Гладил — по шапочке, на висок, по щеке, плечу.

Как и ждала: от самой вагонной ступеньки ни натянутости, ни незнания, будто и видятся часто. Пошли плотно под руку.

— Ну как няня? Сорок два колена родословной по Матфею — так и не одолела? Так же в книгу смотрит, а читает по памяти?

— Да, только теперь через очки. И — к телефону сама подходит. И с большой важностью умеет заказать барышне номер. Сегодня тебе шанежек напекла. А ты-то как? А — Москва как? — (С усилием:) — Алина?

— Я дней на несколько.

— Это что ж, рукоять золотая, Егорка? Что тут написано? “За храбрость”?

— Георгиевское.

Брат — прежний: няня — хорошо, шанежки — хорошо, но рассиживаться сейчас не будем, день — понедельник. Письмо Гучкова Алексееву, не слышали про такое?

— Давно! Да весь Петербург читает. Да все эти списки через нас и проходят. И письмо Челнокова к Родзянке, и...

— Через библиотеку? Надо же! И имеют успех?

— Да какой! До дыр читают. Целые рукописи даже — о продовольственном кризисе, о войне... Разные взгляды... Куда попадут в учреждения — там размножаются. На пишущих машинках, на ротаторах. На гектографах. Любители — от руки переписывают. Нам теперь цензура нипочём...

Поражён. Головой трясёт.

В живой мелькающей суете вокзала Воротынцев, глядя на строго-милую лучистую сестрёнку, чья сборчатая коричневая шапочка набекрень была ему до носа, вдруг испытал — праздник приезда! свободу движений! свободу распоряжаться собою! И сколько можно повидать за эти дни! А пока не упустить:

— Скажи, тут на вокзале будка телефонная — где?
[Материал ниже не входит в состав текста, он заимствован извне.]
-- ==== Sys2Proof/Machine/NaturalArith.lean ====
section
/-! DEFINITION. Natural arithmetic: NADD, NCOMPL, NSUB (43_natural_add_sub.md), the four shifts (44_natural_shift.md),
NMULL, NMUL (45_natural_multiply.md), NDIVL, NDIV (46_natural_divide.md). Sign flags are ignored on read and 0 on write
(R110). -/

namespace Sys2Proof.Machine

open Sys2Proof

/-- NADD (R125). -/
def execNadd (vd va vb : VReg) (s : State) : Host.Outcome State Fault Refusal :=
  runCommand (.nadd vd va vb) s
    (.writing (addMag s.cfg (s.mag va) (s.mag vb)) (fun m => s.setV vd { sign := false, mag := m }))

/-- NCOMPL (R127). -/
def execNcompl (vd va : VReg) (s : State) : Host.Outcome State Fault Refusal :=
  runCommand (.ncompl vd va) s (.done (s.setV vd { sign := false, mag := complementMag (s.mag va) }))

/-- NSUB (R128). -/
def execNsub (vd va vb : VReg) (s : State) : Host.Outcome State Fault Refusal :=
  runCommand (.nsub vd va vb) s
    (.writing (subMag s.cfg (s.mag va) (s.mag vb)) (fun m => s.setV vd { sign := false, mag := m }))

/-- A left shift by the factor `p`: the kept part to `vd`, the part shifted out, as a plain number, to `vx`
(R135 (c), R136, R138). -/
def shiftLeftMag (vd vx va : VReg) (p : Nat) (s : State) : State :=
  (s.putV vd (s.magVal va * p % s.cfg.CAP)).putV vx (s.magVal va * p / s.cfg.CAP)

/-- A right shift by the factor `p`: the kept part to `vd`, the loss, as a plain number, to `vx`
(R135 (c), R137, R139). -/
def shiftRightMag (vd vx va : VReg) (p : Nat) (s : State) : State :=
  (s.putV vd (s.magVal va / p)).putV vx (s.magVal va % p)

/-- NSHLL, the count in limbs, legal range 0..N (R135, R136). -/
def execNshll (vd vx va : VReg) (sb : SReg) (s : State) : Host.Outcome State Fault Refusal :=
  runCommand (.nshll vd vx va sb) s
    (if s.cfg.N < s.word sb then .fault .badShiftArg
     else .done (shiftLeftMag vd vx va (BASE ^ s.word sb) s))

/-- NSHRL, the count in limbs, legal range 0..N (R135, R137). -/
def execNshrl (vd vx va : VReg) (sb : SReg) (s : State) : Host.Outcome State Fault Refusal :=
  runCommand (.nshrl vd vx va sb) s
    (if s.cfg.N < s.word sb then .fault .badShiftArg
     else .done (shiftRightMag vd vx va (BASE ^ s.word sb) s))

/-- NSHLD, the count in digits, legal range 0..ND (R135, R138). -/
def execNshld (vd vx va : VReg) (sb : SReg) (s : State) : Host.Outcome State Fault Refusal :=
  runCommand (.nshld vd vx va sb) s
    (if s.cfg.ND < s.word sb then .fault .badShiftArg
     else .done (shiftLeftMag vd vx va (10 ^ s.word sb) s))

/-- NSHRD, the count in digits, legal range 0..ND (R135, R139). -/
def execNshrd (vd vx va : VReg) (sb : SReg) (s : State) : Host.Outcome State Fault Refusal :=
  runCommand (.nshrd vd vx va sb) s
    (if s.cfg.ND < s.word sb then .fault .badShiftArg
     else .done (shiftRightMag vd vx va (10 ^ s.word sb) s))

/-- NMULL: the low `N` limbs to `vd`, the overflow limb to `sx` (R145). -/
def execNmull (vd : VReg) (sx : SReg) (va : VReg) (sb : SReg) (s : State) : Host.Outcome State Fault Refusal :=
  runCommand (.nmull vd sx va sb) s
    (if BASE ≤ s.word sb then .fault .limbRange
     else .done ((s.putV vd (s.magVal va * s.word sb % s.cfg.CAP)).putS sx (s.magVal va * s.word sb / s.cfg.CAP)))

/-- NMUL: the low `N` limbs to `vd`, the overflow Natural to `vx` (R147). -/
def execNmul (vd vx va vb : VReg) (s : State) : Host.Outcome State Fault Refusal :=
  runCommand (.nmul vd vx va vb) s
    (.done ((s.setV vd { sign := false, mag := (mulMag s.cfg (s.mag va) (s.mag vb)).1 }).setV vx
      { sign := false, mag := (mulMag s.cfg (s.mag va) (s.mag vb)).2 }))

/-- NDIVL: LIMB_RANGE is tested before DIVISION_BY_ZERO (R155). -/
def execNdivl (vd : VReg) (sx : SReg) (va : VReg) (sb : SReg) (s : State) : Host.Outcome State Fault Refusal :=
  runCommand (.ndivl vd sx va sb) s
    (if BASE ≤ s.word sb then .fault .limbRange
     else if s.word sb = 0 then .fault .divisionByZero
     else .done ((s.putV vd (s.magVal va / s.word sb)).putS sx (s.magVal va % s.word sb)))

/-- NDIV: quotient to `vd`, remainder to `vx` (R157). -/
def execNdiv (vd vx va vb : VReg) (s : State) : Host.Outcome State Fault Refusal :=
  runCommand (.ndiv vd vx va vb) s
    (.writing (divMag s.cfg (s.mag va) (s.mag vb)) (fun p =>
      (s.setV vd { sign := false, mag := p.1 }).setV vx { sign := false, mag := p.2 }))

end Sys2Proof.Machine
end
Все решения принять уже на вокзале, не ошибиться в направлении, куда ехать сначала. Зашёл, вызывает.

— Могу я Александра Иваныча?.. А сегодня позже?.. И завтра не будет?.. Но вообще-то он здесь?.. Спасибо...

Озаботился.

— Нет, Веренька, домой я сейчас не пойду, — сузил светлые твёрдые глаза, соображая. — Мне поручений навешали, Главный штаб. Да ведь и тебе, небось, на службу?

Когда ей не надо? Она и сейчас еле ушла.

— Приду к обеду. Когда?

— А вечером? Ты всё по своей программе? Или немножко и по моей?

— А что бы ты?..

Наглядываясь на брата, сама с обычной скромной тихостью:

— Ты ведь хотел с кем-нибудь знакомиться? Я о твоём приезде сказала Андрею Ивановичу Шингарёву. И он захотел тебя повидать. Просил посетить.

— Шингарёв? — удивился и задумался Георгий. — Тот известный кадет? Член Думы?

Не погоняя речь нетерпеливой мыслью, как брат, но с повторённой той же неуклонностью:

— Сказать о Шингарёве “кадет” — ничего не сказать. Он — единственный в России. Наше чудо. И любимец Петербурга.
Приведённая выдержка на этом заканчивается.